Все американское «финансовое» становится на первых порах полнейшей головоломкой для советского эмигранта. В Союзе денежные отношения между людьми и финансовой структурой общества находятся на добанковском уровне: никаких чековых книжек, а о кредитных карточках никто и не слышал. Финансовые отношения между отдельными людьми в принципе держатся на уровне Золотой Орды. О банках советский человек знает лишь то, что банкиры — это империалисты. Фондовая биржа для меня и до сих пор является самым загадочным американским институтом, и я, видимо, просто никогда не пойму, как, почему и для чего происходит торговля всеми этими commodities [57], почему повышаются или понижаются учетные ставки и что такое «дефицит платежного баланса».

И тем не менее при всей моей финансовой тупости в американской жизни даже я становлюсь маленьким финансистом.

Жизнь в Америке являет на свет, как я понимаю, кроме четвертого, «бумажного тела», еще и пятое, «финансовое тело» человека. Деньги, положенные в банк, равно как и деньги, взятые из банка, это не просто твои сбережения и траты, это как бы твои контуры внутри финансовой реальности. Тратя и вкладывая, оплачивая счета и беря кредит, ты составляешь о себе мнение.

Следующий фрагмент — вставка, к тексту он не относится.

-- ==== Sys2Proof/Machine/System.lean ====
section
/-! DEFINITION. The system commands NOP and SETCODEC (rules R101, R102). -/

namespace Sys2Proof.Machine

/-- NOP: nothing but `STATUS <- 0` (rule R101). -/
def execNop (s : State) : Host.Outcome State Fault Refusal := .next s.succeed

/-- SETCODEC imm8: `E_SELECTOR` above 3, else `CODEC_SEL <- imm8` (rule R102). -/
def execSetcodec (imm8 : Byte) (s : State) : Host.Outcome State Fault Refusal :=
  if 3 < imm8.toNat then .next (s.raise .selector) else .next (s.withCodecSel (imm8.setWidth 2)).succeed

end Sys2Proof.Machine
end

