-- ==== Sys2Proof/Machine/Step.lean ====
section
/-! DEFINITION. One step: the next pending transaction of the host (rules R20, R30, R63), and where the host's checks place a command
word. -/

namespace Sys2Proof.Machine

/-- The first pending transaction is performed and its place in the list passed, whatever its outcome (rule R30); with none pending no
state changes (rule R20; log entry 8). -/
def step (s : State) : Host.Outcome State Fault Refusal :=
  match s.program with
  | [] => .next s
  | t :: ts => transact t (s.withProgram ts)

/-- The transaction `RegWrite(0, w)` is put before the pending ones: the unit fetches nothing, its commands are the data of writes to
`CMD` (rules R25, R30, R68; log entry 1). -/
def State.withFetchWord (s : State) (nbits w : Nat) : State :=
  s.withProgram (.regWrite 0 (BitVec.ofNat 32 (w % 2 ^ nbits)) :: s.program)

end Sys2Proof.Machine
end

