-- ==== Sys2Proof/Machine/Core.lean ====
section
/-! DEFINITION. The machine as the host's interface reads it. -/

def Sys2Proof.core : Host.Core :=
  { State := Sys2Proof.Machine.State, Fault := Sys2Proof.Machine.Fault, Refusal := Sys2Proof.Machine.Refusal,
    step := Sys2Proof.Machine.step, reset := Sys2Proof.Machine.State.reset }
end

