-- ==== Sys2Proof/Machine/Program.lean ====
section
/-! DEFINITION. Program text: the transactions each line stands for (rules R90, R91), and how a line is written (rule R90). -/

namespace Sys2Proof.Machine

/-- A number of program text as a 32-bit value: `−k` stands for `2^32 − k` (rule R90). -/
def numberWord (v : Int) : Word := BitVec.ofInt 32 v

/-- `np = 128·ceil(n / 128)`, the padded count (rules R91, R183). -/
def paddedCount (n : Nat) : Nat := 128 * ceilDiv n 128

/-- Consecutive buffer writes from index `i` on. -/
def bufWrites (sp : Space) : Nat → List Word → List Txn
  | _, [] => []
  | i, v :: vs => .bufWrite sp i v :: bufWrites sp (i + 1) vs

/-- The command that encodes elements of a width. -/
def encInstr : Width → Instr
  | .w32 => .enc32
  | .w64 => .enc64

/-- The command that decodes elements of a width. -/
def decInstr : Width → Instr
  | .w32 => .dec32
  | .w64 => .dec64

/-- `wr NAME, value` (rule R90). -/
def wrTxn (r : Reg) (v : Int) : Txn := .regWrite (regNumber r) (numberWord v)

/-- A command line (rule R90). -/
def commandTxn (i : Instr) : Txn := .regWrite 0 (encode i)

/-- The transactions of a line (rules R90, R91). -/
def expandLine : Line → List Txn
  | .wr r v => [wrTxn r v]
  | .rd r => [.regRead (regNumber r)]
  | .ibuf i vs => bufWrites .ibuf i (vs.map numberWord)
  | .obuf i v => [.bufWrite .obuf i (numberWord v)]
  | .rdbuf sp i => [.bufRead sp i]
  | .command i => [commandTxn i]
  | .word v => [.regWrite 0 (numberWord v)]
  | .reset => [.reset]
  | .encp W n =>
    bufWrites .ibuf (widthWords W * n) (List.replicate (widthWords W * paddedCount n - widthWords W * n) 0) ++
      [.regWrite (regNumber .nElems) (BitVec.ofNat 32 (paddedCount n)), commandTxn (encInstr W)]
  | .decp W n => [.regWrite (regNumber .nElems) (BitVec.ofNat 32 (paddedCount n)), commandTxn (decInstr W)]
  | .setpos x y z => [wrTxn .px x, wrTxn .py y, wrTxn .pz z]
  | .setcol r g b => [wrTxn .cr r, wrTxn .cg g, wrTxn .cb b]
  | .setpk lo hi => [wrTxn .pkLo lo, wrTxn .pkHi hi]

/-- A program: its lines' transactions, strictly in sequence (rule R30). -/
def expandProgram (ls : List Line) : List Txn := ls.flatMap expandLine

/-- A state with a program to run after the transactions already pending (log entry 1). -/
def State.load (s : State) (ls : List Line) : State := s.withProgram (s.program ++ expandProgram ls)

/-- The name of a register (rule R21). -/
def regName : Reg → String
  | .cmd => "CMD"
  | .status => "STATUS"
  | .codecSel => "CODEC_SEL"
  | .nElems => "N_ELEMS"
  | .encCap => "ENC_CAP"
  | .encLen => "ENC_LEN"
  | .px => "PX"
  | .py => "PY"
  | .pz => "PZ"
  | .cr => "CR"
  | .cg => "CG"
  | .cb => "CB"
  | .pkLo => "PK_LO"
  | .pkHi => "PK_HI"

/-- A command as program text (rules R85, R90). -/
def commandText : Instr → String
  | .nop => "NOP"
  | .setcodec imm8 => "SETCODEC " ++ toString imm8.toNat
  | .enc32 => "ENC32"
  | .enc64 => "ENC64"
  | .dec32 => "DEC32"
  | .dec64 => "DEC64"
  | .pack64 => "PACK64"
  | .pack32 => "PACK32"
  | .unpack64 => "UNPACK64"
  | .unpack32 => "UNPACK32"

/-- Numbers separated as rule R90 writes them. -/
def numbersText (vs : List Int) : String := ", ".intercalate (vs.map fun v => toString v)

/-- The name of a buffer in program text (rule R90). -/
def spaceText : Space → String
  | .ibuf => "ibuf"
  | .obuf => "obuf"

/-- The suffix of a width in a pseudo-command's name (rule R91). -/
def widthText : Width → String
  | .w32 => "32"
  | .w64 => "64"

/-- A line as program text, numbers in decimal (rules R90, R91; log entry 14). -/
def lineText : Line → String
  | .wr r v => "wr " ++ regName r ++ ", " ++ toString v
  | .rd r => "rd " ++ regName r
  | .ibuf i vs =>
    if vs.length ≤ 1 then "ibuf[" ++ toString i ++ "] = " ++ numbersText vs
    else "ibuf[" ++ toString i ++ ".." ++ toString (i + vs.length - 1) ++ "] = " ++ numbersText vs
  | .obuf i v => "obuf[" ++ toString i ++ "] = " ++ toString v
  | .rdbuf sp i => "rdbuf " ++ spaceText sp ++ "[" ++ toString i ++ "]"
  | .command i => commandText i
  | .word v => ".word " ++ toString v
  | .reset => "reset"
  | .encp W n => "ENCP" ++ widthText W ++ " " ++ toString n
  | .decp W n => "DECP" ++ widthText W ++ " " ++ toString n
  | .setpos x y z => "SETPOS " ++ numbersText [x, y, z]
  | .setcol r g b => "SETCOL " ++ numbersText [r, g, b]
  | .setpk lo hi => "SETPK " ++ numbersText [lo, hi]

end Sys2Proof.Machine
end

Невинные социалистические души волей-неволей становятся осведомленными в таких понятиях, как «баланс» и «кеш флоу». Банк шаг за шагом вовлекает тебя в какие-то свои таинственные мероприятия, он делится своим мнением о тебе с другими банками и кредитными обществами и еще какими-то организациями. Вначале все это кажется тебе порядочным абсурдом, ты не можешь понять, чего от тебя хотят эти «тузы» и «воротилы» (советская терминология), почему они заинтересованы в твоих жалких деньгах, потом вдруг осознаешь, что стал хоть и ничтожным, но элементом этой странной жизни и что к твоим малым деньгам банк относится с тем же автоматическим уважением, что и к миллионному куску.
[1] [2] [3] [4]



Добавить комментарий

  • Обязательные поля обозначены *.

If you have trouble reading the code, click on the code itself to generate a new random code.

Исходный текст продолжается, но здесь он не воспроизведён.